Managing Assurance Cases in Model Based Software Systems

Abstract

Software has emerged as a significant part of many domains, including financial service platforms, social networks, medical devices and vehicle control. In critical domains, standards organizations have responded to this by creating regulations to address issues such as safety, security and privacy. In this context, compliance of software with standards has emerged as a key issue. For companies, compliance is a complex and costly goal to achieve and is often accomplished by producing so-called assurance cases, which demonstrate that the system indeed satisfies the property imposed by a standard (e.g., safety, security, privacy) by linking evidence to support claims made about the system. However, as systems undergo evolution for a variety of reasons, including fixing bugs, adding functionality or improving system quality, maintaining assurance cases multiplies the effort. Increasingly, models and model-driven engineering are being used as a means to facilitate communication and collaboration between the stakeholders in the compliance value chain and, further, to introduce automation into regulatory compliance tasks.
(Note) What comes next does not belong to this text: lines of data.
-- ==== Sys2Proof/Laws/FollowsRidge.lean ====
section
/-! SUPPORT. What the operations of recovery, Ridge and its SPDM responder keep (State.Follows): one lemma
per operation. -/

namespace Sys2Proof.Machine

set_option linter.all false
set_option Elab.async false

theorem State.endDoe_follows {s₀ s : State} (hf : s₀.Follows s) (h : Nat) : s₀.Follows (State.endDoe s h) := by
  unfold State.endDoe
  repeat' first
    | with_reducible assumption | (intro _) | with_reducible apply State.modRidge_follows
    | with_reducible apply State.Follows.ite | split | dsimp only

theorem State.endScope_follows {s₀ s : State} (hf : s₀.Follows s) (h : Nat) : s₀.Follows (State.endScope s h) := by
  unfold State.endScope
  repeat' first
    | with_reducible assumption | (intro _) | with_reducible apply State.resetContext_follows
    | with_reducible apply State.endHolds_follows | with_reducible apply State.endDoe_follows
    | with_reducible apply State.Follows.ite | split | dsimp only

theorem State.hostDown_follows {s₀ s : State} (hf : s₀.Follows s) (h : Nat) : s₀.Follows (State.hostDown s h) := by
  unfold State.hostDown
  repeat' first
    | with_reducible assumption | (intro _) | with_reducible apply State.linkLost_follows
    | with_reducible apply State.endScope_follows | with_reducible apply State.Follows.ite | split | dsimp only

theorem State.spoilSlot_follows {s₀ s : State} (hf : s₀.Follows s) :
    s₀.Follows (State.spoilSlot s) := by
  unfold State.spoilSlot
  repeat' first
    | with_reducible assumption | (intro _) | with_reducible apply Tbl.risingFrom_filter
    | with_reducible apply State.modRidge_follows | with_reducible apply State.freeWord_follows
    | with_reducible refine State.Follows.pair (by assumption) ?_ | with_reducible apply State.Follows.ite | split
    | dsimp only

theorem State.ridgeOff_follows {s₀ s : State} (hf : s₀.Follows s) : s₀.Follows (State.ridgeOff s) := by
  unfold State.ridgeOff
  repeat' first
    | with_reducible assumption | (intro _) | with_reducible apply State.spoilSlot_follows
    | with_reducible apply State.put_follows | with_reducible apply State.disarm_follows
    | with_reducible apply State.modRidge_follows | with_reducible apply State.Follows.each
    | with_reducible apply State.setWord_follows | with_reducible apply State.Follows.ite | split | dsimp only

theorem State.freeze_follows {s₀ s : State} (hf : s₀.Follows s) : s₀.Follows (State.freeze s) := by
  unfold State.freeze
  repeat' first
    | with_reducible assumption | (intro _) | with_reducible apply State.put_follows
    | with_reducible apply State.rollBackAll_follows | with_reducible apply State.modBrace_follows
    | with_reducible apply State.Follows.ite | split | dsimp only

theorem State.holdRidge_follows {s₀ s : State} (hf : s₀.Follows s) : s₀.Follows (State.holdRidge s) := by
  unfold State.holdRidge
  repeat' first
    | with_reducible assumption | (intro _) | with_reducible apply State.ridgeOff_follows
    | with_reducible apply State.freeze_follows | with_reducible apply State.disarm_follows
    | with_reducible apply State.put_follows | with_reducible apply State.arm_follows
    | with_reducible apply State.Follows.ite | split | dsimp only

theorem State.degrade_follows {s₀ s : State} (hf : s₀.Follows s) : s₀.Follows (State.degrade s) := by
  unfold State.degrade
  repeat' first
    | with_reducible assumption | (intro _) | with_reducible apply State.ridgeOff_follows
    | with_reducible apply State.freeze_follows | with_reducible apply State.disarm_follows
    | with_reducible apply State.put_follows | with_reducible apply State.modBrace_follows
    | with_reducible apply State.report_follows | with_reducible apply State.Follows.ite | split | dsimp only

theorem State.ridgeFails_follows {s₀ s : State} (hf : s₀.Follows s) (n : Nat) (c : Nat) (cause : Nat) (locator : Word)
    : s₀.Follows (State.ridgeFails s n c cause locator) := by
  unfold State.ridgeFails
  repeat' first
    | with_reducible assumption | (intro _) | with_reducible apply State.reportIn_follows
    | with_reducible apply State.put_follows | with_reducible apply State.report_follows
    | with_reducible apply State.modRidge_follows | with_reducible apply State.degrade_follows
    | with_reducible apply State.holdRidge_follows | with_reducible apply State.Follows.ite | split | dsimp only

theorem State.plannedRestart_follows {s₀ s : State} (hf : s₀.Follows s) : s₀.Follows (State.plannedRestart s) := by
  unfold State.plannedRestart
  repeat' first
    | with_reducible assumption | (intro _) | with_reducible apply State.modRidge_follows
    | with_reducible apply State.holdRidge_follows | with_reducible apply State.Follows.ite | split | dsimp only

theorem State.ridgeRegs_follows {s₀ s : State} (hf : s₀.Follows s) : s₀.Follows (State.ridgeRegs s) := by
  unfold State.ridgeRegs
  repeat' first
    | with_reducible assumption | (intro _) | with_reducible apply State.put_follows
    | with_reducible apply State.setWord_follows | with_reducible apply State.flag_follows
    | with_reducible apply State.modRidge_follows | with_reducible apply State.Follows.ite | split | dsimp only

theorem State.releaseRidge_follows {s₀ s : State} (hf : s₀.Follows s) : s₀.Follows (State.releaseRidge s) := by
  unfold State.releaseRidge
  repeat' first
    | with_reducible assumption | (intro _) | with_reducible apply State.onExpiry_follows
    | with_reducible apply State.put_follows | with_reducible apply State.ridgeRegs_follows
    | with_reducible apply State.arm_follows | with_reducible apply State.Follows.ite | split | dsimp only
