theorem State.readStep_within {μ : Nat} {s₀ s : State} (hf : State.Within μ s₀ s) (e : Nat) (q : Nat) (c : Current)
    (at_ : Option Nat) (hm : 0xc184bc4890000000000000001601c20c5ff840000100407800 ||| μ = μ) : State.Within μ s₀
    (State.readStep s e q c at_).after := by
  unfold State.readStep
  repeat' first
    | with_reducible assumption | with_reducible apply State.ledgerHalt_within
    | with_reducible apply State.modPort_within | with_reducible apply State.modEng_within
    | with_reducible apply State.enqueue_within | with_reducible apply State.askHost_within
    | with_reducible refine State.limited_within ?_ _ _ _ _ _ _ ?_ _ (by assumption)
    | with_reducible apply State.Within.afterIte | with_reducible apply State.Within.afterWent
    | with_reducible apply State.Within.afterStuck | with_reducible apply State.Within.afterPaced
    | with_reducible apply State.Within.afterHalted | exact maskSub rfl hm | split | dsimp only

theorem State.wrote_within {μ : Nat} {s₀ s : State} (hf : State.Within μ s₀ s) (e : Nat) (q : Nat) (c : Current) (x :
    Nat) (n : Nat) (hm : 0x3000100000000000000000000000200000000000000000 ||| μ = μ) : State.Within μ s₀ (State.wrote
    s e q c x n) := by
  unfold State.wrote
  repeat' first
    | with_reducible assumption | (intro _) | with_reducible apply State.modEng_within
    | with_reducible apply State.modQueue_within | with_reducible apply State.put_within
    | with_reducible apply State.bumpBy_within | with_reducible apply State.Within.ite | exact maskSub rfl hm | split
    | dsimp only

theorem State.writeStep_within {μ : Nat} {s₀ s : State} (hf : State.Within μ s₀ s) (e : Nat) (q : Nat) (c : Current)
    (at_ : Option Nat) (hm : 0xc184bc4890000000000000001601c20c7ff840000100407800 ||| μ = μ) : State.Within μ s₀
    (State.writeStep s e q c at_).after := by
  unfold State.writeStep
  repeat' first
    | with_reducible assumption | with_reducible apply State.ledgerHalt_within
    | with_reducible apply State.modQueue_within | with_reducible apply State.wrote_within
    | with_reducible apply State.enqueue_within | with_reducible apply State.callHost_within
    | with_reducible apply State.hostWrite_within
    | with_reducible refine State.limited_within ?_ _ _ _ _ _ _ ?_ _ (by assumption)
    | with_reducible apply State.Within.afterIte | with_reducible apply State.Within.afterWent
    | with_reducible apply State.Within.afterStuck | with_reducible apply State.Within.afterPaced
    | with_reducible apply State.Within.afterHalted | exact maskSub rfl hm | split | dsimp only

theorem State.beginPiece_within {μ : Nat} {s₀ s : State} (hf : State.Within μ s₀ s) (e : Nat) (q : Nat) (c : Current)
    (hm : 0x3000000000000000000000000000200000000000000000 ||| μ = μ) : State.Within μ s₀ (State.beginPiece s e q c)
    := by
  unfold State.beginPiece
  repeat' first
    | with_reducible assumption | (intro _) | with_reducible apply State.modEng_within
    | with_reducible apply State.modQueue_within | with_reducible apply State.put_within
    | with_reducible apply State.Within.ite | exact maskSub rfl hm | split | dsimp only

theorem State.finishRun_within {μ : Nat} {s₀ s : State} (hf : State.Within μ s₀ s) (e : Nat) (q : Nat) (status : Nat)
    (hm : 0xc104b04890000000000000001000000c5ff840000100407800 ||| μ = μ) : State.Within μ s₀ (State.finishRun s e q
    status) := by
  unfold State.finishRun
  repeat' first
    | with_reducible assumption | (intro _) | with_reducible apply State.modQueue_within
    | with_reducible apply State.releaseEngine_within | with_reducible apply State.bump_within
    | with_reducible apply State.finishEntry_within | with_reducible apply State.Within.ite | exact maskSub rfl hm
    | split | dsimp only

theorem State.nextPiece_within {μ : Nat} {s₀ s : State} (hf : State.Within μ s₀ s) (e : Nat) (q : Nat) (c : Current)
    (hm : 0xc104b04890000000000000001000000c7ff840000100407800 ||| μ = μ) : State.Within μ s₀ (State.nextPiece s e q
    c).2 := by
  unfold State.nextPiece
  repeat' first
    | with_reducible assumption | (intro _) | with_reducible apply State.finishRun_within
    | with_reducible apply State.beginPiece_within | with_reducible apply State.Within.ite | exact maskSub rfl hm
    | split | dsimp only

theorem State.runFor_within {μ : Nat} {s₀ s : State} (hf : State.Within μ s₀ s) (e : Nat) (q : Nat) (x3 : Nat) (x4 :
    Option Nat) (hm : 0xc184bc4890000000000000001601c20c7ff840000100407800 ||| μ = μ) : State.Within μ s₀
    (State.runFor s e q x3 x4) := by
  induction x3 generalizing s x4 with
  | zero =>
    unfold State.runFor
    repeat' first
      | with_reducible assumption | (intro _) | with_reducible apply State.writeStep_within
      | with_reducible apply State.endPace_within | with_reducible apply State.readStep_within
      | with_reducible apply State.startPace_within | with_reducible apply State.nextPiece_within
      | with_reducible refine State.Within.pair (by assumption) ?_
      | with_reducible refine State.Within.step ?_ (Or.inl (by assumption))
      | with_reducible refine State.Within.step ?_ (Or.inr (Or.inl (by assumption)))
      | with_reducible refine State.Within.step ?_ (Or.inr (Or.inr (Or.inl (by assumption))))
      | with_reducible refine State.Within.step ?_ (Or.inr (Or.inr (Or.inr (by assumption))))
      | with_reducible apply State.Within.ite | exact maskSub rfl hm | split | dsimp only
  | succ n ih =>
    unfold State.runFor
    repeat' first
      | with_reducible assumption | (intro _) | with_reducible apply ih | with_reducible apply State.writeStep_within
      | with_reducible apply State.endPace_within | with_reducible apply State.readStep_within
      | with_reducible apply State.startPace_within | with_reducible apply State.nextPiece_within
      | with_reducible refine State.Within.pair (by assumption) ?_
      | with_reducible refine State.Within.step ?_ (Or.inl (by assumption))
      | with_reducible refine State.Within.step ?_ (Or.inr (Or.inl (by assumption)))
      | with_reducible refine State.Within.step ?_ (Or.inr (Or.inr (Or.inl (by assumption))))
      | with_reducible refine State.Within.step ?_ (Or.inr (Or.inr (Or.inr (by assumption))))
      | with_reducible apply State.Within.ite | exact maskSub rfl hm | split | dsimp only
A complexity problem also exists with the proliferation of software models in model-based software development, and the field of Model Management has emerged to address this challenge. Model Management focuses on a high-level view in which entire models and their relationships (i.e., mappings between models) can be manipulated using specialized operators to achieve useful outcomes. In this thesis, we exploit this connection between model driven engineering and regulatory compliance, and explore how to use Model Management techniques to address software compliance management issues, focusing on assurance case change impact assessment, evolution and reuse. We support the presented approach with tooling and a case study. Although the main contributions of this thesis are not domain specific, for validation, we ground our approaches in the automotive domain and the ISO 26262 standard for functional safety of road vehicles.